101. From late-2007, the Tripartite authorities began contingency planning to map out possible options for resolving HBOS should the key risks facing it crystallise. There was heightened monitoring of HBOS from March 2008 after the emergency sale of Bear Stearns on 16 March and after an unfounded market rumour that HBOS was receiving emergency assistance from the Bank caused a sharp fall in HBOS’s share price on 19 March. At this stage the Bank was considering in detail the consequences of HBOS, like Northern Rock the previous September, being unable to fund itself in the markets.

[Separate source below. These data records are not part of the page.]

-- ==== Sys2Proof/Machine/SmCkpt.lean ====
section
/-! DEFINITION. CHECKPOINT and RESTORE, the suspend points and the timeouts of long operations (spec/12 R445, R446, R459–R463).
Phases of both: 0 the DUT ports become quiet, 1 the block is frozen and becomes idle, 2 the slot is written or read, 3 the block
is to be thawed, 4 the same after a failed access. -/

namespace Sys2Proof.Machine

/-! ### Slots (R443, R459, R460) -/

/-- Base of slot n; 0: none. -/
def ckBase (s : State) (n : Nat) : Nat :=
  match cfgVal s 0x0004 0 with
  | some v => ent v (8 * n) 8
  | none => 0

/-- The valid checkpoint of slot n. -/
def ckSlot (s : State) (n : Nat) : Option Ckpt :=
  match (if n = 0 then s.mg.ckA else s.mg.ckB) with
  | some c => if c.base = ckBase s n ∧ c.base ≠ 0 then some c else none
  | none => none

def ckPut (s : State) (n : Nat) (c : Option Ckpt) : State :=
  if n = 0 then { s with mg := { s.mg with ckA := c } } else { s with mg := { s.mg with ckB := c } }

/-- Slot that holds the newest valid checkpoint. -/
def ckNewest (s : State) : Option Nat :=
  match ckSlot s 0, ckSlot s 1 with
  | some a, some b => some (if a.gen < b.gen then 1 else 0)
  | some _, none => some 0
  | none, some _ => some 1
  | none, none => none

/-- Slot that CHECKPOINT writes. -/
def ckTarget (s : State) : Nat := match ckNewest s with | some 0 => 1 | _ => 0

/-- GEN of the next checkpoint. -/
def ckGen (s : State) : Nat := max (((ckSlot s 0).map Ckpt.gen).getD 0) (((ckSlot s 1).map Ckpt.gen).getD 0) + 1

/-- Mapped logical engines. -/
def mappedList (s : State) : List Nat := (List.range 64).filter fun e => isMapped s e

/-- Entries by blocks of n keys, block b moved to block `f b`; blocks without a place are left out. -/
def remap {α : Type} (t : Tab α) (n : Nat) (f : Nat → Option Nat) : Tab α :=
  t.foldl (fun acc x => match f (x.1 / n) with
    | some b => tput (b * n + x.1 % n) x.2 (tdel acc (b * n + x.1 % n))
    | none => acc) []

/-- Physical engine of a mapped logical one. -/
def physMap (s : State) (e : Nat) : Option Nat := if isMapped s e then some (physOf s e) else none

/-- What a checkpoint holds (R459). -/
def ckTake (s : State) (slot : Nat) (tb : W64) : Ckpt :=
  { base := ckBase s slot, gen := ckGen s, tb := tb, digest := s.mg.sm.digest, mask := mappedList s
    lm := remap s.ram.lm 0x40000 (logicalOf s), wings := s.ram.wings
    thr := remap s.en.thr 32 (logicalOf s), eng := remap s.en.eng 1 (logicalOf s), ce := s.en.ce, cb := s.en.cb
    ush := s.tr.ush, box := s.tr.box, dc := s.mv.dc, bank := s.bank, pin := s.pin, au := s.mv.au
    lg := s.tr.lg, lane := s.tr.lane, link := s.tr.link, dp := s.tr.dp }

/-! ### Freeze and thaw (R461) -/

/-- An enabled DUT port raises its hold. -/
def ckHoldPort (s : State) (n : Nat) : State :=
  mDp s n fun d => if d.en then
      { d with ckHold := true, hold := true, holds := if d.hold then d.holds else satInc d.holds }
    else d

def ckHolds (s : State) : State := foldNat ckHoldPort s (List.range 16)

/-- Every port is quiet. -/
def portsQuiet (s : State) : Bool :=
  (List.range 16).all fun n => !(gDp s n).en || ((gDp s n).hold && !(gDp s n).clkRun)

def ckUnhold (s : State) : State :=
  foldNat (fun acc n => mDp acc n fun d => { d with ckHold := false }) s (List.range 16)

/-- A DUT port's partial receive packet takes buffers and is held as handles: those of the segments it has begun, of the largest
pool, since its end is not known (R461, DESIGN CHOICE log 42). -/
def ckPartial (s : State) (n : Nat) : State :=
  match (gDp s n).rx, bigPool s with
  | some (bs, _), some p =>
    let k := segsOf bs.length (poolSize (gPool s p))
    if bs.isEmpty || (decide (1 < k) && !chainOn s) then s
    else inqRun (mInq s (64 + n) fun q => { q with live := max q.live k }) (64 + n)
  | _, _ => s

/-- Threads, sequencers, framers, ports and movers stop; what threads have under way is abandoned (R239). -/
def ckFreeze (s : State) : State :=
  let s1 := (s.en.thr.map Prod.fst).foldl (fun acc k => if peMapped s (k / 32) then abandon acc k else acc) s
  mSm (foldNat ckPartial s1 (List.range 16)) fun m => { m with frozen := true }

/-- Posted accesses are acknowledged, every byte that a DMA channel has read is written, memory ports are idle, atomic units hold
no line. -/
def ckIdle (s : State) : Bool :=
  s.en.thr.all (fun e => e.2.posted.isEmpty) &&
    s.mv.dc.all (fun e => e.2.stage.isEmpty && e.2.rdOut.isEmpty && e.2.wrOut.isEmpty) &&
    s.ms.mp.all (fun e => e.2.stage.isEmpty && e.2.wait.isEmpty && e.2.out.isEmpty) &&
    s.mv.au.all fun e => e.2.lines.isEmpty && e.2.fills.isEmpty && e.2.wbs.isEmpty && e.2.q.isEmpty

def ckThaw (s : State) : State := ckUnhold (mSm s fun m => { m with frozen := false })

/-- The operation has failed with MEMERR: it ends when the block is thawed, at position 0 of a lap (phase 4). -/
def ckMemErr (s : State) (i : Nat) : State := mOp s i fun o => { o with phase := 4 }

/-- Position 0 of a lap. -/
def lapStart (s : State) : Bool := decide (s.ec % 64 = 0)

/-- Bytes of a slot (R459). -/
def ckBytes : Nat := 0x3431000

/-- Fields of the command: slot and timebase at the freeze in `arg`. -/
def ckSlotOf (o : OpSlot) : Nat := o.arg % 2
def ckTbOf (o : OpSlot) : W64 := BitVec.ofNat 64 (o.arg / 2)

/-- The ports are quiet at position 0 of a lap: the block is frozen. -/
def ckWait (s : State) (i : Nat) : State :=
  if portsQuiet s && lapStart s then
    mOp (ckFreeze s) i fun o => { o with phase := 1, arg := o.arg % 2 + 2 * s.tb.now.toNat }
  else s

/-- Offset in external memory at which an operation's slot goes on. -/
def ckOff (s : State) (o : OpSlot) : Nat := ckBase s (ckSlotOf o) - extBase + o.prog

/-- The operation's next n bytes at most, that is up to its end. -/
def ckPart (o : OpSlot) (n : Nat) : Nat := min n (o.total - o.prog)

/-- The operation's cancel: the block is thawed, at position 0 of a lap when it is frozen. -/
def ckCancel (i : Nat) (s : State) : State :=
  if (gOp s i).phase = 0 then opCancelled (ckUnhold s) i
  else if lapStart s then opCancelled (ckThaw s) i
  else s

/-! ### CHECKPOINT -/

def ckAccept (e : List W8) (s : State) : State :=
  if longBusy s 0x70 then cmdDone s e 0x04 []
  else if ckBase s (ckTarget s) = 0 then cmdDone s e 0x09 []
  else needMram s e fun s => ckHolds (opStart s e ckBytes fun o => { o with arg := ckTarget s })

/-- The header is written: the slot is valid. With HOLD the operation enters INTERMISSION. -/
def ckWritten (s : State) (i : Nat) : State :=
  let o := gOp s i
  let slot := ckSlotOf o
  let c := ckTake s slot (ckTbOf o)
  logEv (mOp (ckPut s slot (some c)) i fun o => { o with
    committed := true, phase := 3, st := if opHold o then .intermission else .running, susp := false }) 0x7050 [slot, c.gen]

In other words, by March 2008 the BoE & the FSA absolutely knew HBOS was broke and yet they still let them proceed with a misleading Rights Issue!

102. By mid-April 2008, although still work in progress, a comprehensive contingency plan had been prepared by the FSA, in conjunction with HMT and the Bank. This contingency planning explicitly recognised the possibility of the Bank needing to undertake some form of ELA in the event of wholesale markets beginning to close to HBOS. Although by May the immediate threat to HBOS appeared to have receded somewhat, in part because it was able to utilise the SLS launched in April, the Bank continued through the summer closely to monitor HBOS’s liquidity strains on a daily basis as HBOS endeavoured to scale back assets and increase deposits in order to reduce its reliance on wholesale funding. In the event, wholesale funding became increasingly difficult as the maturity of funding available to HBOS shortened, progressively increasing the ‘snowball’ of funding that had to be rolled at shorter maturities. With the failure of Lehman Brothers on 15 September, HBOS’s position rapidly became untenable. When it finally needed to seek ELA from the Bank on 1 October, the approach did not come as a surprise and the Bank was able to respond rapidly.

That paragraph completely omits the author’s own statement in paragraph 9: “HBOS announced a £4 billion rights issue on 29 April, but only 8% of the HBOS rights issue was taken up by private investors in July, with the remainder being left with the underwriters. ”

Here’s an extract from an article written by Ian Fraser in January 09 re the rights issue:

At the meeting at which shareholders were persuaded to vote in favour of the rights issue, in Edinburgh on June 26, the HBOS chairman said: “The rights issue is absolutely right and will put us in a competitive position.”

He added: “We are saying performance will be satisfactory and resilient. Armageddon may happen and we should be prepared for it and we are.”

And he said: “We are telling the truth; we are truthful people. But if we weren’t, there’s an army of regulators, auditors et cetera to make sure we are.”

My conclusion

The Directors of HBOS, the BoE, FSA and the Treasury, were fully aware when the Rights issue was announced that; the Bank was insolvent but for the fact it was receiving substantial funding from the SLS (Special Liquidity Scheme) as of 21st April 2008 – 8 days before the Rights Issue. By 1st October HBOS was forced to go to the BoE to get Emergency Liquidity Assistance (ELA) which they got and which peaked at £25.4BN on 13th November 2008. This funding was kept secret until 24th November 2009, by which time HBOS was part of Lloyds Banking Group and investors in both HBOS and Lloyds TSB, had lost their money.